Любовь Николаевна плакала, коротко и сладостно вздыхая и тихонько вскрикивая при каждом вздохе, – тихо и протяжно:
– Ах! Ах! Ах!
И казалось, что ее вздохи и нежные ее вопли нескончаемы. Абакумов обнял и целовал ее, повторяя настойчиво, тихо и нежно:
– Любовь моя! Милая! Любовь моя! Милая!
Вдруг сверху, из-за кустов, послышался нарочно громкий голос старого лакея Якова Степановича:
– Николай Иванович, осторожнее, – там на лестнице одна ступенька сломана, еще не успели починить, и у перил балясины повывалились.
Потом послышалось досадливое восклицание Николая, – слов было не разобрать, – и потом донеслось гнусное пение:
Голос поющего Николая был фальшив, резок, оскорбителен. В нем слышалась насмешка, звучало подлое торжество. Казалось, что этим пением он говорит матери:
– Я видел, я слышал!
Любовь Николаевна быстро освободилась из объятий Абакумова. На ее лице отражались страдание, испуг, гнев, презрение. Она вдруг поняла: ее сын пробирался подсматривать за нею, а почтенный старик Яков Степанович оберегал ее и громким криком дал ей знать о приближающейся опасности. И такое ощущение охватило ее, как будто из-за всех кустов жалят ее острые, издевающиеся взоры и насмешливые, гнусные улыбки. Она сказала Абакумову очень тихо и настойчиво:
– Друг мой, прошу вас, уйдите отсюда.
Абакумов отвечал с презрительным спокойствием:
– Зачем? Это – ваш сын.
И по его лицу, вдруг принявшему строгое, решительное и презрительное выражение, она видела, что и он, как она, понял, в чем дело. Ей стало стыдно за себя, за сына, и от этого чувства, тяжелого, как низкий, грузный свод над головою в сыром подземелье, внезапный гнев охватил ее.

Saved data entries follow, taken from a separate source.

section
/-! What the block puts out and takes in (R55, R59 to R61): the response of each instruction, the lines that a TICK reads, and the
ports. -/

namespace Sys2Proof.Machine

/-! Responses. -/

/-- A command's one response; a refused command does nothing else (R115). -/
theorem ExecEffect.command_response {i : Instr} {s t : State} (h : ExecEffect s i t) (hi : isCommand i = true) :
    ∃ r : Response, t.responses = s.responses ++ [r] ∧ r.Admissible ∧
      (r.status ≠ .ok → t = { s with responses := s.responses ++ [⟨r.status, 0#32⟩] }) := by
  cases h with
  | answered st d hcmd hadm =>
    refine ⟨⟨st, d⟩, rfl, hadm, fun hst => ?_⟩
    obtain rfl : d = 0#32 := hadm.2 hst
    rfl
  | lookedUp p c hcmd => exact absurd (hi.symm.trans hcmd) nofun
  | ignoredTick hidle => exact absurd hi nofun
  | ticked hrun => exact absurd hi nofun
  | attached pinI pinQ hfree => exact ⟨⟨.ok, natData s.occ⟩, by simp, admissible_ok _, fun hst => absurd rfl hst⟩
  | rateSet hz hrate => exact ⟨_, rfl, admissible_ok _, fun hst => absurd rfl hst⟩
  | cntSet k value hk => exact ⟨_, rfl, admissible_ok _, fun hst => absurd rfl hst⟩
  | invCleared k hk => exact ⟨_, rfl, admissible_ok _, fun hst => absurd rfl hst⟩

theorem ExecEffect.other_responses {i : Instr} {s t : State} (h : ExecEffect s i t) (hi : isCommand i = false) :
    t.responses = s.responses := by
  cases h with
  | answered st d hcmd hadm => exact absurd (hi.symm.trans hcmd) nofun
  | lookedUp p c hcmd => rfl
  | ignoredTick hidle => rfl
  | ticked hrun => exact tick_responses s
  | _ => exact absurd hi nofun

/-- Settles O45: every instruction has an effect, and each effect gives the responses its kind of instruction gives. -/
theorem everyCommandRespondsOnce : Obligations.EveryCommandRespondsOnce := by
  unfold Obligations.EveryCommandRespondsOnce
  intro i s
  obtain ⟨t, ht, heff⟩ := exec_effect i s
  exact ⟨t, ht, heff.command_response, heff.other_responses⟩

/-! The reads of a TICK. -/

/-- Settles O20: the scan's closed form. -/
theorem tickReadsLinesInSlotOrder : Obligations.TickReadsLinesInSlotOrder := by
  unfold Obligations.TickReadsLinesInSlotOrder
  intro s hrun
  refine ⟨_, exec_tick_running hrun, ?_⟩
  rw [tick_closed]
  exact ⟨rfl, rfl, rfl⟩

/-! The output ports. -/

theorem responsePulses_congr {s t : State} (h : t.responses = s.responses) : responsePulses t = responsePulses s := by
  rw [responsePulses, h, responsePulses]

/-- Settles O59: pulses are one for each entry of the trace and of the responses, so an instruction's are those of its
responses. -/
theorem portsPulseOncePerResponseAndRequest : Obligations.PortsPulseOncePerResponseAndRequest := by
  unfold Obligations.PortsPulseOncePerResponseAndRequest
  refine ⟨fun i s t h => ⟨fun hi => ?command, fun hi => ?other⟩, fun e s => ⟨_, requestPulses_emit e s, ?event⟩,
    fun n => ⟨rfl, rfl, rfl⟩⟩
  case command =>
    obtain ⟨r, hr, -⟩ := (effect_of_exec h).command_response hi
    exact ⟨r, hr, responsePulses_snoc hr⟩
  case other => exact responsePulses_congr ((effect_of_exec h).other_responses hi)
  case event => cases e <;> exact ⟨rfl, rfl, rfl⟩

– Мой сын! – сказала она гневно.
И глаза ее засверкали зло и остро. Но опять смятение противоположных чувств овладело ею. Она представила себе, что могут сказать один другому Николай и Абакумов при этой встрече. И она торопливо зашептала:
– Ради Бога, друг мой! я очень взволнована! Я не хочу, чтобы нас теперь, в эту минуту, видели здесь вместе. И особенно он, мой сын!